A feast for the senses: Visitors walk across real water right in the middle of the museum. There are digital koi swimming on the surface of the water, which seems to extend into eternity, and their movement is influenced by the presence of people and other koi. When the fish collide with people, they transform into flowers and disperse. The swimming patterns of the koi leave graphic trails on the water’s surface. The principle is that the artwork is being digitally produced in real time and is neither pre-recorded nor stuck in a loop. The fascinating thing is that the interaction between the observer and the installation is continuously changing the artwork. Visual conditions can never be replicated and will therefore never be the same twice.

Teamlab Nature Art Sustainability Planet

teamLab Planets, Tokyo © teamLab

The Infinite Crystal Universe

Utilizing the same technique as in pointillism, which uses the accumulation of dots of color to create a picture, points of light are used here to create three-dimensional objects. The interactive artwork “The Infinite Crystal Universe” depicts the universe through accumulated points of light, which extend infinitely in all directions. Visitors can use their smartphones to select elements of the universe and throw them into the infinite crystal universe. Each element that is released in turn affects the other elements, which are also influenced by the presence of people in the space.

Teamlab Nature Art Sustainability Planet Tokyo

teamLab Planets, Tokyo © teamLab

Floating in the Falling Universe of Flowers

A seasonal year of flowers that bloom and change with time, while life spreads out into the universe.
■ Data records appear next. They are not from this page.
-- ==== Sys2Proof/Laws/KeepResetCore.lean ====
section
/-! SUPPORT. Every function of Machine/ResetCore.lean that answers a state keeps the canonical form of the stored bytes. -/
set_option linter.unusedSimpArgs false
namespace Sys2Proof.Machine
open Sys2Proof

theorem modPower_mem (s : State) (f : Power → Power) (h_s : MemOk s) :
    MemOk (modPower s f) := by
  unfold modPower; simp +contextual [mem_mk, mem_cells, mem_foldl, mem_foldl_fst, mem_ite, *]

theorem setCause_mem (s : State) (i : Nat) (h_s : MemOk s) :
    MemOk (setCause s i) := by
  unfold setCause; simp +contextual [mem_mk, mem_cells, mem_foldl, mem_foldl_fst, mem_ite, *, setF_mem]

theorem askCold_mem (s : State) (i : Nat) (h_s : MemOk s) :
    MemOk (askCold s i) := by
  unfold askCold; simp +contextual [mem_mk, mem_cells, mem_foldl, mem_foldl_fst, mem_ite, *, modPower_mem, setCause_mem]

theorem askWarm_mem (s : State) (i : Nat) (h_s : MemOk s) :
    MemOk (askWarm s i) := by
  unfold askWarm; (repeat' split) <;> simp +contextual [mem_mk, mem_cells, mem_foldl, mem_foldl_fst, mem_ite, *, modPower_mem, setCause_mem]

theorem askFelt_mem (s : State) (i : Nat) (h_s : MemOk s) :
    MemOk (askFelt s i) := by
  unfold askFelt; (repeat' split) <;> simp +contextual [mem_mk, mem_cells, mem_foldl, mem_foldl_fst, mem_ite, *, modPower_mem, setCause_mem]

theorem stopWork_mem (s : State) (h_s : MemOk s) :
    MemOk (stopWork s) := by
  unfold stopWork; grind [mem_mk, mem_cells, mem_foldl, mem_foldl_fst, modFlash_mem, modTiers_mem, modHost_mem, modBow_mem, modBrim_mem, modSrch_mem, modCard_mem, modFelt_mem, unload_mem, run_mem, role_mem, modTwin_mem]

theorem foldCommitted_mem (s : State) (h_s : MemOk s) :
    MemOk (foldCommitted s) := by
  unfold foldCommitted
  apply modSrch_mem
  apply mem_foldl _ _ _ _ h_s
  intro t x ht
  split
  · exact ht
  · apply mem_foldl _ _ _ _ ht
    intro u v hu
    exact mem_getD hu (fun w hw => foldRow_mem _ _ _ _ hu _ hw)

theorem abandonMoves_mem (s : State) (h_s : MemOk s) :
    MemOk (abandonMoves s) := by
  unfold abandonMoves; simp +contextual [mem_mk, mem_cells, mem_foldl, mem_foldl_fst, mem_ite, *, abandonMove_mem]

theorem captureReset_mem (s : State) (i : Nat) (h_s : MemOk s) :
    MemOk (captureReset s i) := by
  unfold captureReset; simp +contextual [mem_mk, mem_cells, mem_foldl, mem_foldl_fst, mem_ite, *, modCrown_mem, triggerCapture_mem]

theorem pickCause_mem (s : State) (h_s : MemOk s) :
    MemOk (pickCause s).1 := by
  unfold pickCause; (repeat' split) <;> simp +contextual [mem_mk, mem_cells, mem_foldl, mem_foldl_fst, mem_ite, *, freeVal_mem]

theorem closeJob_mem (s : State) (h_s : MemOk s) :
    MemOk (closeJob s) := by
  unfold closeJob; grind [mem_mk, mem_cells, mem_foldl, mem_foldl_fst, crownEvent_mem, modCrown_mem, pickCause_mem]

theorem dropTransfer_mem (s : State) (h_s : MemOk s) :
    MemOk (dropTransfer s) := by
  unfold dropTransfer; (repeat' split) <;> simp +contextual [mem_mk, mem_cells, mem_foldl, mem_foldl_fst, mem_ite, *, modCrown_mem]

theorem recordReset_mem (s : State) (reach : Nat) (h_s : MemOk s) :
    MemOk (recordReset s reach) := by
  unfold recordReset; grind [mem_mk, mem_cells, mem_foldl, mem_foldl_fst, setF_mem, crownEventOpen_mem, captureReset_mem, closeJob_mem, dropTransfer_mem]

theorem keepFlds_mem (s : State) (p : Nat → Bool) (h_s : MemOk s) :
    MemOk (keepFlds s p) := by
  unfold keepFlds; simp +contextual [mem_mk, mem_cells, mem_foldl, mem_foldl_fst, mem_ite, *]

theorem clearBlocks_mem (s : State) (cold : Bool) (h_s : MemOk s) :
    MemOk (clearBlocks s cold) := by
  unfold clearBlocks
  dsimp only
  show memWf _ = true
  dsimp only
  split
  · rfl
  · exact memWf_filter _ h_s

theorem startAt_mem (s : State) (step : Nat) (h_s : MemOk s) :
    MemOk (startAt s step) := by
  unfold startAt; grind [mem_mk, mem_cells, mem_foldl, mem_foldl_fst, setF_mem, modCrown_mem, modPower_mem]

theorem logDrain_mem (s : State) (h_s : MemOk s) :
    MemOk (logDrain s) := by
  unfold logDrain; (repeat' split) <;> simp +contextual [mem_mk, mem_cells, mem_foldl, mem_foldl_fst, mem_ite, *, freeVal_mem, crownEventOpen_mem]

theorem doWarm_mem (s : State) (h_s : MemOk s) :
    MemOk (doWarm s) := by
  unfold doWarm; grind [mem_mk, mem_cells, mem_foldl, mem_foldl_fst, foldCommitted_mem, abandonMoves_mem, recordReset_mem, keepFlds_mem, clearBlocks_mem, startAt_mem, logDrain_mem]

theorem doCold_mem (s : State) (h_s : MemOk s) :
    MemOk (doCold s) := by
  unfold doCold; grind [mem_mk, mem_cells, mem_foldl, mem_foldl_fst, recordReset_mem, keepFlds_mem, clearBlocks_mem, startAt_mem]

end Sys2Proof.Machine
end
Flowers grow, bud, bloom, and in time, the petals fall, and the flowers wither and die. The cycle of birth and death continues for perpetuity. The visitors, who can sit or lie down in the space, can completely surrender to this process and eventually their bodies will seem like they are floating and dissolving into the artwork world.

A colorful, light-hearted display with a relevant message for the world

Even though on a sensual level it all looks wonderfully playful, captivating and magical – which is what makes it easily consumable for all age and educational groups and explains its unbelievable popularity with the general public – teamLab’s art, as we have learned, doesn’t just have an aesthetic or commercial purpose. Based on the premise that there are no clear boundaries between people, teamLab would like to give people who view its art an experience in which the relationship between the world and the self is borderless and continuous. Everyone and everything is interlinked in some way – this is the message that teamLab’s artworks convey. This is not just a highly relevant message at this moment in time, but the way in which teamLab implements and conveys its ideas also makes it incredibly appealing and effective.